Investor An insider's guide to the marketThere is a familiar ring to the economic and financial background at the start of the second quarter. The oil price continues to surge and recently touched $58 per barrel for Brent crude.
US investment bank Goldman Sachs released an eye-catching report saying that oil markets have entered a "super spike" period that could eventually drive the oil price to over $100 per barrel.
Another familiar theme in recent years has been the persistent underperformance of the euro-zone economy and the just-released report from the European Commission shows that 2005 will not be any different.
Surging oil prices and the strong euro have forced the commission to cut substantially its forecast for euro-zone growth this year. The commission has revised its 2005 growth forecast to 1.6 per cent from last October's 2 per cent forecast.

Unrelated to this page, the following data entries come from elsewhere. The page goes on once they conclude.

-- ==== Sys2Proof/Laws/State.lean ====
section
/-! SUPPORT. One lemma per field for each named update of the state, so that no later proof unfolds a
record update. -/

namespace Sys2Proof.Machine

section
variable (w : Word) (s : State)

@[simp] theorem fetched_mem : (fetched w s).mem = s.mem := rfl
@[simp] theorem fetched_pc : (fetched w s).pc = s.pc + 1 := rfl
@[simp] theorem fetched_ir : (fetched w s).ir = w := rfl
@[simp] theorem fetched_idx : (fetched w s).idx = s.idx := rfl
@[simp] theorem fetched_res : (fetched w s).res = s.res := rfl
@[simp] theorem fetched_cf : (fetched w s).cf = s.cf := rfl
@[simp] theorem fetched_aux : (fetched w s).aux = s.aux := rfl
@[simp] theorem fetched_sw0 : (fetched w s).sw0 = s.sw0 := rfl
@[simp] theorem fetched_sw1 : (fetched w s).sw1 = s.sw1 := rfl
@[simp] theorem fetched_sw2 : (fetched w s).sw2 = s.sw2 := rfl
@[simp] theorem fetched_sw3 : (fetched w s).sw3 = s.sw3 := rfl
@[simp] theorem fetched_iod : (fetched w s).iod = s.iod := rfl
@[simp] theorem fetched_delay : (fetched w s).delay = s.delay := rfl
@[simp] theorem fetched_cfg : (fetched w s).cfg = s.cfg := rfl
@[simp] theorem fetched_status : (fetched w s).status = s.status := rfl
@[simp] theorem fetched_pend : (fetched w s).pend = .idle := rfl
@[simp] theorem fetched_devices : (fetched w s).devices = s.devices := rfl

end

section
variable (op : BitVec 6) (s : State)

@[simp] theorem chargeDelay_mem : (chargeDelay op s).mem = s.mem := rfl
@[simp] theorem chargeDelay_pc : (chargeDelay op s).pc = s.pc := rfl
@[simp] theorem chargeDelay_ir : (chargeDelay op s).ir = s.ir := rfl
@[simp] theorem chargeDelay_idx : (chargeDelay op s).idx = s.idx := rfl
@[simp] theorem chargeDelay_res : (chargeDelay op s).res = s.res := rfl
@[simp] theorem chargeDelay_cf : (chargeDelay op s).cf = s.cf := rfl
@[simp] theorem chargeDelay_aux : (chargeDelay op s).aux = s.aux := rfl
@[simp] theorem chargeDelay_sw0 : (chargeDelay op s).sw0 = s.sw0 := rfl
@[simp] theorem chargeDelay_sw1 : (chargeDelay op s).sw1 = s.sw1 := rfl
@[simp] theorem chargeDelay_sw2 : (chargeDelay op s).sw2 = s.sw2 := rfl
@[simp] theorem chargeDelay_sw3 : (chargeDelay op s).sw3 = s.sw3 := rfl
@[simp] theorem chargeDelay_iod : (chargeDelay op s).iod = s.iod := rfl
@[simp] theorem chargeDelay_delay : (chargeDelay op s).delay = s.delay + Config.delayOf op := rfl
@[simp] theorem chargeDelay_cfg : (chargeDelay op s).cfg = s.cfg := rfl
@[simp] theorem chargeDelay_status : (chargeDelay op s).status = s.status := rfl
@[simp] theorem chargeDelay_pend : (chargeDelay op s).pend = s.pend := rfl
@[simp] theorem chargeDelay_devices : (chargeDelay op s).devices = s.devices := rfl

end

section
variable (v : Nat) (s : State)

@[simp] theorem setPc_mem : (setPc v s).mem = s.mem := rfl
@[simp] theorem setPc_pc : (setPc v s).pc = BitVec.ofNat 12 v := rfl
@[simp] theorem setPc_ir : (setPc v s).ir = s.ir := rfl
@[simp] theorem setPc_idx : (setPc v s).idx = s.idx := rfl
@[simp] theorem setPc_res : (setPc v s).res = s.res := rfl
@[simp] theorem setPc_cf : (setPc v s).cf = s.cf := rfl
@[simp] theorem setPc_aux : (setPc v s).aux = s.aux := rfl
@[simp] theorem setPc_sw0 : (setPc v s).sw0 = s.sw0 := rfl
@[simp] theorem setPc_sw1 : (setPc v s).sw1 = s.sw1 := rfl
@[simp] theorem setPc_sw2 : (setPc v s).sw2 = s.sw2 := rfl
@[simp] theorem setPc_sw3 : (setPc v s).sw3 = s.sw3 := rfl
@[simp] theorem setPc_iod : (setPc v s).iod = s.iod := rfl
@[simp] theorem setPc_delay : (setPc v s).delay = s.delay := rfl
@[simp] theorem setPc_cfg : (setPc v s).cfg = s.cfg := rfl
@[simp] theorem setPc_status : (setPc v s).status = s.status := rfl
@[simp] theorem setPc_pend : (setPc v s).pend = s.pend := rfl
@[simp] theorem setPc_devices : (setPc v s).devices = s.devices := rfl

end

section
variable (x y : Word) (op : AuxOp) (nr nn fr : Bool) (s : State)

@[simp] theorem drawAux_mem : (drawAux x y op nr nn fr s).mem = s.mem := by
  unfold drawAux; split <;> rfl
@[simp] theorem drawAux_pc : (drawAux x y op nr nn fr s).pc = s.pc := by
  unfold drawAux; split <;> rfl
@[simp] theorem drawAux_ir : (drawAux x y op nr nn fr s).ir = s.ir := by
  unfold drawAux; split <;> rfl
@[simp] theorem drawAux_idx : (drawAux x y op nr nn fr s).idx = s.idx := by
  unfold drawAux; split <;> rfl
@[simp] theorem drawAux_res : (drawAux x y op nr nn fr s).res = s.res := by
  unfold drawAux; split <;> rfl
@[simp] theorem drawAux_cf : (drawAux x y op nr nn fr s).cf = s.cf := by
  unfold drawAux; split <;> rfl
@[simp] theorem drawAux_sw0 : (drawAux x y op nr nn fr s).sw0 = s.sw0 := by
  unfold drawAux; split <;> rfl
@[simp] theorem drawAux_sw1 : (drawAux x y op nr nn fr s).sw1 = s.sw1 := by
  unfold drawAux; split <;> rfl
@[simp] theorem drawAux_sw2 : (drawAux x y op nr nn fr s).sw2 = s.sw2 := by
  unfold drawAux; split <;> rfl
@[simp] theorem drawAux_sw3 : (drawAux x y op nr nn fr s).sw3 = s.sw3 := by
  unfold drawAux; split <;> rfl
@[simp] theorem drawAux_iod : (drawAux x y op nr nn fr s).iod = s.iod := by
  unfold drawAux; split <;> rfl
@[simp] theorem drawAux_delay : (drawAux x y op nr nn fr s).delay = s.delay := by
  unfold drawAux; split <;> rfl
@[simp] theorem drawAux_cfg : (drawAux x y op nr nn fr s).cfg = s.cfg := by
  unfold drawAux; split <;> rfl
@[simp] theorem drawAux_status : (drawAux x y op nr nn fr s).status = s.status := by
  unfold drawAux; split <;> rfl
@[simp] theorem drawAux_pend : (drawAux x y op nr nn fr s).pend = s.pend := by
  unfold drawAux; split <;> rfl
@[simp] theorem drawAux_devices : (drawAux x y op nr nn fr s).devices = s.devices := by
  unfold drawAux; split <;> rfl

end

section
variable (b : Bool) (a : Addr) (s : State)

@[simp] theorem branch_mem : (branch b a s).mem = s.mem := by
  unfold branch; split <;> rfl
@[simp] theorem branch_pc : (branch b a s).pc = if b then a else s.pc := by
  unfold branch; split <;> rfl
@[simp] theorem branch_ir : (branch b a s).ir = s.ir := by
  unfold branch; split <;> rfl
@[simp] theorem branch_idx : (branch b a s).idx = s.idx := by
  unfold branch; split <;> rfl
@[simp] theorem branch_res : (branch b a s).res = s.res := by
  unfold branch; split <;> rfl
@[simp] theorem branch_cf : (branch b a s).cf = s.cf := by
  unfold branch; split <;> rfl
@[simp] theorem branch_aux : (branch b a s).aux = s.aux := by
  unfold branch; split <;> rfl
@[simp] theorem branch_sw0 : (branch b a s).sw0 = s.sw0 := by
  unfold branch; split <;> rfl
@[simp] theorem branch_sw1 : (branch b a s).sw1 = s.sw1 := by
  unfold branch; split <;> rfl
@[simp] theorem branch_sw2 : (branch b a s).sw2 = s.sw2 := by
  unfold branch; split <;> rfl
@[simp] theorem branch_sw3 : (branch b a s).sw3 = s.sw3 := by
  unfold branch; split <;> rfl
@[simp] theorem branch_iod : (branch b a s).iod = s.iod := by
  unfold branch; split <;> rfl
@[simp] theorem branch_delay : (branch b a s).delay = s.delay := by
  unfold branch; split <;> rfl
@[simp] theorem branch_cfg : (branch b a s).cfg = s.cfg := by
  unfold branch; split <;> rfl
@[simp] theorem branch_status : (branch b a s).status = s.status := by
  unfold branch; split <;> rfl
@[simp] theorem branch_pend : (branch b a s).pend = s.pend := by
  unfold branch; split <;> rfl
@[simp] theorem branch_devices : (branch b a s).devices = s.devices := by
  unfold branch; split <;> rfl

end

section
variable (a : Addr) (v : Word) (s : State)

@[simp] theorem memWrite_pc : (memWrite a v s).pc = s.pc := by
  unfold memWrite; split <;> rfl
@[simp] theorem memWrite_res : (memWrite a v s).res = s.res := by
  unfold memWrite; split <;> rfl
@[simp] theorem memWrite_cf : (memWrite a v s).cf = s.cf := by
  unfold memWrite; split <;> rfl
@[simp] theorem memWrite_aux : (memWrite a v s).aux = s.aux := by
  unfold memWrite; split <;> rfl
@[simp] theorem memWrite_sw0 : (memWrite a v s).sw0 = s.sw0 := by
  unfold memWrite; split <;> rfl
@[simp] theorem memWrite_sw1 : (memWrite a v s).sw1 = s.sw1 := by
  unfold memWrite; split <;> rfl
@[simp] theorem memWrite_sw2 : (memWrite a v s).sw2 = s.sw2 := by
  unfold memWrite; split <;> rfl
@[simp] theorem memWrite_sw3 : (memWrite a v s).sw3 = s.sw3 := by
  unfold memWrite; split <;> rfl
@[simp] theorem memWrite_iod : (memWrite a v s).iod = s.iod := by
  unfold memWrite; split <;> rfl
@[simp] theorem memWrite_delay : (memWrite a v s).delay = s.delay := by
  unfold memWrite; split <;> rfl
@[simp] theorem memWrite_cfg : (memWrite a v s).cfg = s.cfg := by
  unfold memWrite; split <;> rfl
@[simp] theorem memWrite_status : (memWrite a v s).status = s.status := by
  unfold memWrite; split <;> rfl
@[simp] theorem memWrite_devices : (memWrite a v s).devices = s.devices := by
  unfold memWrite; split <;> rfl

end

section
variable (s : State)

@[simp] theorem finish_mem : (finish s).mem = s.mem := by
  unfold finish; split
  · split <;> rfl
  · rfl
@[simp] theorem finish_idx : (finish s).idx = s.idx := by
  unfold finish; split
  · split <;> rfl
  · rfl
@[simp] theorem finish_res : (finish s).res = s.res := by
  unfold finish; split
  · split <;> rfl
  · rfl
@[simp] theorem finish_cf : (finish s).cf = s.cf := by
  unfold finish; split
  · split <;> rfl
  · rfl
@[simp] theorem finish_aux : (finish s).aux = s.aux := by
  unfold finish; split
  · split <;> rfl
  · rfl
@[simp] theorem finish_sw0 : (finish s).sw0 = s.sw0 := by
  unfold finish; split
  · split <;> rfl
  · rfl
@[simp] theorem finish_sw1 : (finish s).sw1 = s.sw1 := by
  unfold finish; split
  · split <;> rfl
  · rfl
@[simp] theorem finish_sw2 : (finish s).sw2 = s.sw2 := by
  unfold finish; split
  · split <;> rfl
  · rfl
@[simp] theorem finish_sw3 : (finish s).sw3 = s.sw3 := by
  unfold finish; split
  · split <;> rfl
  · rfl
@[simp] theorem finish_iod : (finish s).iod = s.iod := by
  unfold finish; split
  · split <;> rfl
  · rfl
@[simp] theorem finish_delay : (finish s).delay = s.delay := by
  unfold finish; split
  · split <;> rfl
  · rfl
@[simp] theorem finish_cfg : (finish s).cfg = s.cfg := by
  unfold finish; split
  · split <;> rfl
  · rfl
@[simp] theorem finish_pend : (finish s).pend = s.pend := by
  unfold finish; split
  · split <;> rfl
  · rfl
@[simp] theorem finish_devices : (finish s).devices = s.devices := by
  unfold finish; split
  · split <;> rfl
  · rfl

end

section
variable (a : Addr) (s : State)

@[simp] theorem jumpAfterStore_mem : (jumpAfterStore a s).mem = s.mem := by
  unfold jumpAfterStore; split <;> rfl
@[simp] theorem jumpAfterStore_ir : (jumpAfterStore a s).ir = s.ir := by
  unfold jumpAfterStore; split <;> rfl
@[simp] theorem jumpAfterStore_idx : (jumpAfterStore a s).idx = s.idx := by
  unfold jumpAfterStore; split <;> rfl
@[simp] theorem jumpAfterStore_res : (jumpAfterStore a s).res = s.res := by
  unfold jumpAfterStore; split <;> rfl
@[simp] theorem jumpAfterStore_cf : (jumpAfterStore a s).cf = s.cf := by
  unfold jumpAfterStore; split <;> rfl
@[simp] theorem jumpAfterStore_aux : (jumpAfterStore a s).aux = s.aux := by
  unfold jumpAfterStore; split <;> rfl
@[simp] theorem jumpAfterStore_sw0 : (jumpAfterStore a s).sw0 = s.sw0 := by
  unfold jumpAfterStore; split <;> rfl
@[simp] theorem jumpAfterStore_sw1 : (jumpAfterStore a s).sw1 = s.sw1 := by
  unfold jumpAfterStore; split <;> rfl
@[simp] theorem jumpAfterStore_sw2 : (jumpAfterStore a s).sw2 = s.sw2 := by
  unfold jumpAfterStore; split <;> rfl
@[simp] theorem jumpAfterStore_sw3 : (jumpAfterStore a s).sw3 = s.sw3 := by
  unfold jumpAfterStore; split <;> rfl
@[simp] theorem jumpAfterStore_iod : (jumpAfterStore a s).iod = s.iod := by
  unfold jumpAfterStore; split <;> rfl
@[simp] theorem jumpAfterStore_delay : (jumpAfterStore a s).delay = s.delay := by
  unfold jumpAfterStore; split <;> rfl
@[simp] theorem jumpAfterStore_cfg : (jumpAfterStore a s).cfg = s.cfg := by
  unfold jumpAfterStore; split <;> rfl
@[simp] theorem jumpAfterStore_status : (jumpAfterStore a s).status = s.status := by
  unfold jumpAfterStore; split <;> rfl
@[simp] theorem jumpAfterStore_devices : (jumpAfterStore a s).devices = s.devices := by
  unfold jumpAfterStore; split <;> rfl

end

theorem drawAux_aux_fast (x y : Word) (op : AuxOp) (nr nn fr : Bool) (s : State)
    (h : s.cfg.path = .fastPath) : (drawAux x y op nr nn fr s).aux = s.aux := by
  simp [drawAux, h]

theorem drawAux_aux_exact (x y : Word) (op : AuxOp) (nr nn fr : Bool) (s : State)
    (h : s.cfg.path = .exactPath) :
    (drawAux x y op nr nn fr s).aux = Config.auxDraw x y op nr nn fr := by
  simp [drawAux, h]

end Sys2Proof.Machine
end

The main culprits are Germany, whose growth forecast was revised down to 0.8 per cent from 1.5 per cent previously, and Italy with a downward revision to 1.2 per cent from the previous 1.8 per cent.
In contrast the forecast for the British economy was unchanged at a healthy 2.8 per cent.
The commission is more optimistic for 2006, forecasting euro-zone growth of 2.1 per cent, driven by acceleration in employment growth, with three million new jobs expected to be created in 2005/06.
Given the persistent failure of Europe to live up to expectations in the past, market participants are likely to take the more optimistic medium-term forecast with a grain of salt.
The clear signs of slowdown in some of Europe's largest economies should deter the European Central Bank (ECB) from raising interest rates any time soon despite their protestations after the watering down of the Stability and Growth Pact at last month's summit meeting. Developments in the euro-zone economy are of course highly relevant to the Irish economy.
However, sluggish growth in the European heartland will only result in a minor dent to the demand for Irish exports. The UK and US economies, which are growing strongly, are giving a positive stimulus to the Irish economy.
Also, much of the current phase of rapid growth in Ireland is being driven by internal demand. Private consumption is strong as evidenced by recent Exchequer returns for the first quarter, which showed a surge in VAT receipts.
Of even greater significance is the now long-running construction boom that shows no sign of abating. Record output of residential housing combined with a wide array of large infrastructural projects mean that construction is set to remain the key force in driving Irish economic growth for the foreseeable future.
Therefore, the most relevant development in the euro zone for Ireland continues to be the prospective actions of the ECB. While some rise in euro interest rates is still likely in 2005, the recent weakening in euro-zone growth has probably pushed the timing of any increase further out into the future.
With interest rates remaining low, worries about a sudden end to the Irish boom will abate even further. The economy can probably cope comfortably with higher oil prices, whereas rising interest rates would be damaging given the build-up in debt levels over recent years.
Turning to the Irish stock market, only companies in the transport and construction sectors are materially affected by the rising oil price.
Ryanair stands out in terms of its sensitivity to oil price trends. The Ryanair share price suffered badly during last year's oil price surge.
As the oil price rose to $50 per barrel, for the first time Ryanair's share price fell below €4.
A strong business performance over the winter months combined with an easing in the oil price created the conditions for a sharp recovery in the share price to the €6.80 range.
Now with the oil price surging towards $60 per barrel it is highly significant that its share price is proving to be very resilient. The price has fallen but only to just under €6 and there has been no excessive selling in response to the oil price spike.
Ryanair's performance over the past six months demonstrates that it can prosper through phases of rising oil prices. The actions of its competitors provide at least a partial explanation of why this is so.
European flag carriers have been quick to introduce fuel surcharges on their fares, thus widening the gap with Ryanair's low fares. Ryanair can respond in two ways: either it keeps its fares very low, thus stimulating extra demand, or it can edge up its fares to maintain the relative gap with the flag carriers.
Either way Ryanair makes revenue gains at the expense of its competition, thus partially offsetting the additional cost burden due to the higher oil price.
Higher oil prices are a major negative for all airlines, including Ryanair. However, Ryanair has now proved that its business model is capable of coping with this squeeze on costs and therefore the medium-term investment case for Ryanair remains strong.
At a price of €6 the shares are trading on a price-earnings ratio of 18 compared with EasyJet's 12.5. However, the pioneering US low-cost airline, Southwest, is on a rating of 35.
Investor takes the view that Ryanair's medium-term growth prospects justify its relatively high PER and despite ongoing volatility in the oil markets the shares represent good value at their current level.